++++ DATA SHOWN

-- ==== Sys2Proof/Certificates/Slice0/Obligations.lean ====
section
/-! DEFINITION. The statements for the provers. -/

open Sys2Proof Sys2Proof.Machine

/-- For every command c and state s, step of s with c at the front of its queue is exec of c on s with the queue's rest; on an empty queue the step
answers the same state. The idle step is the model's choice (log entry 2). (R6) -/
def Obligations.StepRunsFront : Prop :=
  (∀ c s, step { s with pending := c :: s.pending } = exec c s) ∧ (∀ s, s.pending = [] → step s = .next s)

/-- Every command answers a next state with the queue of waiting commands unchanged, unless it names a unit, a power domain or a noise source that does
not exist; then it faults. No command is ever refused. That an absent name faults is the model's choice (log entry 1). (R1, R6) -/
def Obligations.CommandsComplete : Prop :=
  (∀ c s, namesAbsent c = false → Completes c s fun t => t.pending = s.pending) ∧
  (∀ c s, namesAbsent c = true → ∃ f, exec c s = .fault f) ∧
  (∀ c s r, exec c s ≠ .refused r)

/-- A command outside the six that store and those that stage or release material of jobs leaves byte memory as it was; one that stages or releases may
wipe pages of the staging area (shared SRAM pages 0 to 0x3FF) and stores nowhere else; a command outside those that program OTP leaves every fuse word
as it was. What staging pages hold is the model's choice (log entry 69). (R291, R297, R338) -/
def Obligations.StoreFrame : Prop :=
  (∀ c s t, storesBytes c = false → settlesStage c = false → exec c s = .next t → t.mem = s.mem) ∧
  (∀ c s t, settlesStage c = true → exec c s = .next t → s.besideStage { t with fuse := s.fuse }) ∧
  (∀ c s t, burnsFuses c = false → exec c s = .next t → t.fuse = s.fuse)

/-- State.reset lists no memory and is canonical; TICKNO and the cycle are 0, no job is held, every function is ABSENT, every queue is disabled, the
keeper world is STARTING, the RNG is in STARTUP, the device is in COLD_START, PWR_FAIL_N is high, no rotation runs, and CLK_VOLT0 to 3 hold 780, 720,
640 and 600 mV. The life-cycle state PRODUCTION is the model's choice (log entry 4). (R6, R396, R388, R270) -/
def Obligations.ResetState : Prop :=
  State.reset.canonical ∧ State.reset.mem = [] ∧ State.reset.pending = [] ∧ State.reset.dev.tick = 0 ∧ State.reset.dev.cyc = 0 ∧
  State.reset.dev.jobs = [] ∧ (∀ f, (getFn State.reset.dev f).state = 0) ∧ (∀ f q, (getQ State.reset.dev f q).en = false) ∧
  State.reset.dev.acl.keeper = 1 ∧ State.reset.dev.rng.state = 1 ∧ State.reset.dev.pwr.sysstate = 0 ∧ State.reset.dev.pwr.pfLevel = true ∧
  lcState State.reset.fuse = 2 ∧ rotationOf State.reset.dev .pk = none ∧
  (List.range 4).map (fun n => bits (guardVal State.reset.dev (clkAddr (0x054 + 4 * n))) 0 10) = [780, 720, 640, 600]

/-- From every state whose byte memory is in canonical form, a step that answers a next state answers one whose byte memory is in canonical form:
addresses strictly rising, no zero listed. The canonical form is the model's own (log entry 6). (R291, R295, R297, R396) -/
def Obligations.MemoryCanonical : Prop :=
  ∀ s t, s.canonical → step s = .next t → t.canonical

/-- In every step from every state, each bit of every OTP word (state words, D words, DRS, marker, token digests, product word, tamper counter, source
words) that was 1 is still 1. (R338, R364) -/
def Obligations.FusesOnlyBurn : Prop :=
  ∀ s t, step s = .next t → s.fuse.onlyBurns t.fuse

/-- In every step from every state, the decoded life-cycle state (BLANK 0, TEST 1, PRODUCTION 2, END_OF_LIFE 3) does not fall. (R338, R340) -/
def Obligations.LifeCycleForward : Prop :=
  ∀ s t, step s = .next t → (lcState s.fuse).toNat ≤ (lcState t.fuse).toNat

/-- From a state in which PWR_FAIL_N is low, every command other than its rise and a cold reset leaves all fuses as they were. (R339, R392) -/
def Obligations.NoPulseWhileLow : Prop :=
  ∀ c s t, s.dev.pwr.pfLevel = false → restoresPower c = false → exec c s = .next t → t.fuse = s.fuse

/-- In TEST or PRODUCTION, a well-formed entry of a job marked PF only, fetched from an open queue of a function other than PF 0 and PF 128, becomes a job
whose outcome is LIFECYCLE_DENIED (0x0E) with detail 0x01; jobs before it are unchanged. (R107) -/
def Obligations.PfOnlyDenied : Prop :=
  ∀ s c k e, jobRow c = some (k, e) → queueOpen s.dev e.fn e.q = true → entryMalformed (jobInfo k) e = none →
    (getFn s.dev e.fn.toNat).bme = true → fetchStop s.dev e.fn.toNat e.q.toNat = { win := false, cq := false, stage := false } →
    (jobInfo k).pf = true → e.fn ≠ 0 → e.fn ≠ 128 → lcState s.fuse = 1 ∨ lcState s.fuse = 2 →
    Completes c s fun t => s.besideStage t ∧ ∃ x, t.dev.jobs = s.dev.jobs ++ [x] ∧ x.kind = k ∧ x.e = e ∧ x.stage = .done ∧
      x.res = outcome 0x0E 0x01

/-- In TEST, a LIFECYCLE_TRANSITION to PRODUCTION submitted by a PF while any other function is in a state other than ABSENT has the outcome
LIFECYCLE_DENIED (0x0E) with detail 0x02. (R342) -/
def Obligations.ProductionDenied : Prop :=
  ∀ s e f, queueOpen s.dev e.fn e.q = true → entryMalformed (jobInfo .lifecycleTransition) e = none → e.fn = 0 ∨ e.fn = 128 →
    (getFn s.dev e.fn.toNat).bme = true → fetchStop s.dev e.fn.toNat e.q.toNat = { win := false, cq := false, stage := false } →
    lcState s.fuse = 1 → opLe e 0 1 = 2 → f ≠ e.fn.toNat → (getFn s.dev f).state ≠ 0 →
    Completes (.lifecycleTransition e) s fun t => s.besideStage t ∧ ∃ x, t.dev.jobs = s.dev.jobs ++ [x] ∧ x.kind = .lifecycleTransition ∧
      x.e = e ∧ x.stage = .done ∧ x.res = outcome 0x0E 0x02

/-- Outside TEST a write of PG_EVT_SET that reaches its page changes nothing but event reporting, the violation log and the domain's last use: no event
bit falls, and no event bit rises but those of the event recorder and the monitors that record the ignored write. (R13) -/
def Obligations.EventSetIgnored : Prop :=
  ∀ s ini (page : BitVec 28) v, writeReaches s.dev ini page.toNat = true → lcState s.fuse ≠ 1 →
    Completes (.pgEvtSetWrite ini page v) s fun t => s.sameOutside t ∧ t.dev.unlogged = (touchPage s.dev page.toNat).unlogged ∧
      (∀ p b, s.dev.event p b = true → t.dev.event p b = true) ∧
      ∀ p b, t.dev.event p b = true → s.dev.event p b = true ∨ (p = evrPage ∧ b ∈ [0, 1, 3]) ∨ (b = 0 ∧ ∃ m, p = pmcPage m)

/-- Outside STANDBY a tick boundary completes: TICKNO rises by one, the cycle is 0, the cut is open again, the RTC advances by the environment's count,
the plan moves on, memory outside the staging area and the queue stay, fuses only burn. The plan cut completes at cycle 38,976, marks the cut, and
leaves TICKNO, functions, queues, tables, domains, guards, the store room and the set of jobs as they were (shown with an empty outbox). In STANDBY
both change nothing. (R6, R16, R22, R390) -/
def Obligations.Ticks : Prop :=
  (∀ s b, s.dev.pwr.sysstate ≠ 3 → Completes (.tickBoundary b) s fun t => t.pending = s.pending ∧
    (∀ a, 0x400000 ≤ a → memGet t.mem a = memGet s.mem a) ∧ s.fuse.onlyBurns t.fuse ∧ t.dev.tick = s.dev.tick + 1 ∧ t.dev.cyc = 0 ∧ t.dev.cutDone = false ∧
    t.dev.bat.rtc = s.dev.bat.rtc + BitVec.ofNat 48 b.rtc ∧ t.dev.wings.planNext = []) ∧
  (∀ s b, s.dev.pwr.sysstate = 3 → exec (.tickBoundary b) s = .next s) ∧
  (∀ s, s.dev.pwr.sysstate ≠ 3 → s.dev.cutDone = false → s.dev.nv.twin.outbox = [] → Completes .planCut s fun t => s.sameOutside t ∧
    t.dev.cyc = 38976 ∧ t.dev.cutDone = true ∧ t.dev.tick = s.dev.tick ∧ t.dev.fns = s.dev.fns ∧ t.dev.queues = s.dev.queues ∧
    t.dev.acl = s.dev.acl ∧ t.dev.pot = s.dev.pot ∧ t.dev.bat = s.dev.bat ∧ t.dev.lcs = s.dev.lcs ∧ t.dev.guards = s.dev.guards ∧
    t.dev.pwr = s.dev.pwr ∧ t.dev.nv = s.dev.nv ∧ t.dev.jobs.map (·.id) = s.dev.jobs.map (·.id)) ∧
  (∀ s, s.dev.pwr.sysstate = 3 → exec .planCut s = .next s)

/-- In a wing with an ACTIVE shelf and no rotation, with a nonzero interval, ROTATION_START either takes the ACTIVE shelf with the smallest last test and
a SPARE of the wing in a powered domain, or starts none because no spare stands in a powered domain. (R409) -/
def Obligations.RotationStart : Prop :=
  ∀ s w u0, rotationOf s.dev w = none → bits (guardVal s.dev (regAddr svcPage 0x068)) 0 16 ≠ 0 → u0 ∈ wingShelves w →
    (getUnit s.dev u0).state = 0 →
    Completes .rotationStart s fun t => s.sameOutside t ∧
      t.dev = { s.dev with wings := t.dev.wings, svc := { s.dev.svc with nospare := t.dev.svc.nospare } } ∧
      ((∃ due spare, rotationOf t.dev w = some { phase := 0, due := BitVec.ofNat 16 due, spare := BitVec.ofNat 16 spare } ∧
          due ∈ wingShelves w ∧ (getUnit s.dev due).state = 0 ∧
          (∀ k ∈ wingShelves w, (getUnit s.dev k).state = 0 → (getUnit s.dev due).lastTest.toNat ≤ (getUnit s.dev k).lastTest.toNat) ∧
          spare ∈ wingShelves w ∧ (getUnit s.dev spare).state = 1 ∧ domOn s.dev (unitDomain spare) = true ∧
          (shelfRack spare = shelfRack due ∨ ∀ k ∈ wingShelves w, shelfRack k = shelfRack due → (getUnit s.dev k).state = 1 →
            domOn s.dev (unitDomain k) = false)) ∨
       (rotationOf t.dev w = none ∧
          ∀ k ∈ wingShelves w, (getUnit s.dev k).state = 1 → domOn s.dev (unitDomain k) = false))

++++++++
++++ DATA SHOWN

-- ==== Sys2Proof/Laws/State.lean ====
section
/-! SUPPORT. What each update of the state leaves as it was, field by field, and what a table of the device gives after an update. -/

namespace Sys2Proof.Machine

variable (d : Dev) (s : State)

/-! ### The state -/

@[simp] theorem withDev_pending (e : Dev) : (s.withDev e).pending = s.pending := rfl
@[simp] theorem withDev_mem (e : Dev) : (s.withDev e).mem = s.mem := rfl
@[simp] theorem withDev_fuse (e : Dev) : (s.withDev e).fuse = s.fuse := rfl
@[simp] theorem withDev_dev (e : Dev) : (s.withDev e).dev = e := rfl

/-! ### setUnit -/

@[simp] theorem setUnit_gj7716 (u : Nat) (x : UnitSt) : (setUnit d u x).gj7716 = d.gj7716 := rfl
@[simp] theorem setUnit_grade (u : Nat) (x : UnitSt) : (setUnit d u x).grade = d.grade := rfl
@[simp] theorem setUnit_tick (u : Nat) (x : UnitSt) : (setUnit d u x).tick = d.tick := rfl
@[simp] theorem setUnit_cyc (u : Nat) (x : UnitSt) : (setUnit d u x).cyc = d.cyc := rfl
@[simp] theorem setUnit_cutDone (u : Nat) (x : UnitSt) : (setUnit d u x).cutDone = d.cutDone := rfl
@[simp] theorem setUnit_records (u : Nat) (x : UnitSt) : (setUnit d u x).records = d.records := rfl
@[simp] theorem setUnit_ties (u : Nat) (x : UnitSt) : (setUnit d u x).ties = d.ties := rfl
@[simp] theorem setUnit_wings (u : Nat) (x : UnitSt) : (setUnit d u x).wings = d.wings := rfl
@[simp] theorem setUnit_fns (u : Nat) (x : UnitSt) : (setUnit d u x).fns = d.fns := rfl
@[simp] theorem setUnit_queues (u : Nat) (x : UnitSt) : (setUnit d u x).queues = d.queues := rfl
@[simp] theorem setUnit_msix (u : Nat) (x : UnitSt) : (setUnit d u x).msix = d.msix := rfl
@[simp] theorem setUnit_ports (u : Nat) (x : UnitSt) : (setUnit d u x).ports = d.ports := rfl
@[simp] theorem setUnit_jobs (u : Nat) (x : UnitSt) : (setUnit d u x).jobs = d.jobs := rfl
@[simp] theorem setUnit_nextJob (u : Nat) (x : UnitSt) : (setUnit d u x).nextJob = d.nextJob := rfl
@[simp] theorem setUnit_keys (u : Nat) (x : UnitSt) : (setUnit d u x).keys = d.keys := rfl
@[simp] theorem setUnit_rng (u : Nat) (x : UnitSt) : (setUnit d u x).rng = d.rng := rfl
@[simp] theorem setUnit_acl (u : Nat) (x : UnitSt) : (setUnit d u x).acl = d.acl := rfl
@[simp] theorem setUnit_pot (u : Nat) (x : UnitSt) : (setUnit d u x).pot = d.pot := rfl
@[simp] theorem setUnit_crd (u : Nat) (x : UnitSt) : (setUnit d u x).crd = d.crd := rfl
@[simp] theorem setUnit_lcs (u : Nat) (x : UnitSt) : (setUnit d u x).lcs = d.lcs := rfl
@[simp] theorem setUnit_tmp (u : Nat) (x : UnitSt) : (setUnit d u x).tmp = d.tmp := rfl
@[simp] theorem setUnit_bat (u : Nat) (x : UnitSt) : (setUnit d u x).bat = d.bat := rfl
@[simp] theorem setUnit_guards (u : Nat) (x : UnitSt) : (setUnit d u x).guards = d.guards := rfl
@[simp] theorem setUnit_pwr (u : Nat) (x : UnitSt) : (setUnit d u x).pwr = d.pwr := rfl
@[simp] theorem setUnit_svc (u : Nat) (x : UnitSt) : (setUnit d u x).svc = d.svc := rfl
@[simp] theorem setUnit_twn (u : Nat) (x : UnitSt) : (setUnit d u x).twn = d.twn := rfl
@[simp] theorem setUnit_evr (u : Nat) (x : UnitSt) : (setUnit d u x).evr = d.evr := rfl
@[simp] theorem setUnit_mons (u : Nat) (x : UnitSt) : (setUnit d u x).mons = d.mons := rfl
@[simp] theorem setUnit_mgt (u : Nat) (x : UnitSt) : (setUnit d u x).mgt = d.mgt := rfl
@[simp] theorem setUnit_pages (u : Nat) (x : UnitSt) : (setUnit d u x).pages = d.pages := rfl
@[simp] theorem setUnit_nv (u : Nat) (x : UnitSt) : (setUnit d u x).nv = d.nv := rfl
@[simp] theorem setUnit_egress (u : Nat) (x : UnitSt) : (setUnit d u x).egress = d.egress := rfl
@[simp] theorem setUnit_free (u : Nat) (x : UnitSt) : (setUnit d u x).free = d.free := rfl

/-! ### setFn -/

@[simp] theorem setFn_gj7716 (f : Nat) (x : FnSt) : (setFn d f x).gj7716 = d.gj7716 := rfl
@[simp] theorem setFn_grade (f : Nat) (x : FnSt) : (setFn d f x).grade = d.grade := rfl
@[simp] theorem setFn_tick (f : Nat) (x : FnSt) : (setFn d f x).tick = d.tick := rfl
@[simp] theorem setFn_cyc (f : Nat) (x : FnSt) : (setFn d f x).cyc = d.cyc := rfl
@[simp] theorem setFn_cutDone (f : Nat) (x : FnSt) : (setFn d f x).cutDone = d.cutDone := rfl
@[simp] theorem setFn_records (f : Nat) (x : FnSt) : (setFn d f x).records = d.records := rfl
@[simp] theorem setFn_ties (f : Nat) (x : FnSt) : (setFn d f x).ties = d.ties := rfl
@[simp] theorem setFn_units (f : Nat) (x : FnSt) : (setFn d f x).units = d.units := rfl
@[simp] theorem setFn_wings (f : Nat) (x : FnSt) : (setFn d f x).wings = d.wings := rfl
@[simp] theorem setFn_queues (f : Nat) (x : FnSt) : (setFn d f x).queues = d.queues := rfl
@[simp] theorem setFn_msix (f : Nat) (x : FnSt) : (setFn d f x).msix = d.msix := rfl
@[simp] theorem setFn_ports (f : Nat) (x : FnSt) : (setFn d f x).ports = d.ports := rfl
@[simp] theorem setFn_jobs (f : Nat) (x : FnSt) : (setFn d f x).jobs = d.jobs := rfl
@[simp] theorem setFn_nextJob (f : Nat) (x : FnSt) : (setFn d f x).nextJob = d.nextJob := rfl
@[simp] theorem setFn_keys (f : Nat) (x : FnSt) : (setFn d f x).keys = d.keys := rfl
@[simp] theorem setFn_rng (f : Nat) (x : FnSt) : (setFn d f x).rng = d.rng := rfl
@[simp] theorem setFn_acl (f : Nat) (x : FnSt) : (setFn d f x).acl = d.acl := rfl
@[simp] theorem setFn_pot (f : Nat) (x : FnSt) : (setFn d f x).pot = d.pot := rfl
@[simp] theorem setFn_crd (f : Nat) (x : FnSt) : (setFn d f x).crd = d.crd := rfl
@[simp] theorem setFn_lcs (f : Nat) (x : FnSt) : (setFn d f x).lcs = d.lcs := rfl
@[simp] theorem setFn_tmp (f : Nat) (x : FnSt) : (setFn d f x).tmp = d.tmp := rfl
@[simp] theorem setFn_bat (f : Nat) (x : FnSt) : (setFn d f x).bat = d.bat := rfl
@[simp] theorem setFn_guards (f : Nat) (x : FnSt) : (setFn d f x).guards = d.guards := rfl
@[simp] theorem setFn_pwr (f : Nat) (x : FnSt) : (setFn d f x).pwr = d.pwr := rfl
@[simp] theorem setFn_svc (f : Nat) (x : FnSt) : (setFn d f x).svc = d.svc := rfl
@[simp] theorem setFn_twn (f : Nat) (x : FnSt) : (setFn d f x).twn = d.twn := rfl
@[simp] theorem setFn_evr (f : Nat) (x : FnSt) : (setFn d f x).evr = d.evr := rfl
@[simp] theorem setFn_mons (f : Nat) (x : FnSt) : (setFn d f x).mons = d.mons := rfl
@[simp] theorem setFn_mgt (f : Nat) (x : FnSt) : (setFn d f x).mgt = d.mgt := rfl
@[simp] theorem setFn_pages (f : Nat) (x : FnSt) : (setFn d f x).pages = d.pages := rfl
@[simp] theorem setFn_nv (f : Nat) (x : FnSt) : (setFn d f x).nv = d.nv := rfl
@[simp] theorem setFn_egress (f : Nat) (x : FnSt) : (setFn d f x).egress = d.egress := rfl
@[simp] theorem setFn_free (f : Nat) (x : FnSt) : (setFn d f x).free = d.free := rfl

++++++++

GOAL OF THE EXERCISE: Only one stretch of the data above is needed. Restate it word for word, from the line containing "e).dev = e := rfl" through the line containing "u x).cyc = d.cyc := rfl", both ends included.

REPLY TO THE TASK:
@[simp] theorem withDev_dev (e : Dev) : (s.withDev e).dev = e := rfl

/-! ### setUnit -/

@[simp] theorem setUnit_gj7716 (u : Nat) (x : UnitSt) : (setUnit d u x).gj7716 = d.gj7716 := rfl
@[simp] theorem setUnit_grade (u : Nat) (x : UnitSt) : (setUnit d u x).grade = d.grade := rfl
@[simp] theorem setUnit_tick (u : Nat) (x : UnitSt) : (setUnit d u x).tick = d.tick := rfl
@[simp] theorem setUnit_cyc (u : Nat) (x : UnitSt) : (setUnit d u x).cyc = d.cyc := rfl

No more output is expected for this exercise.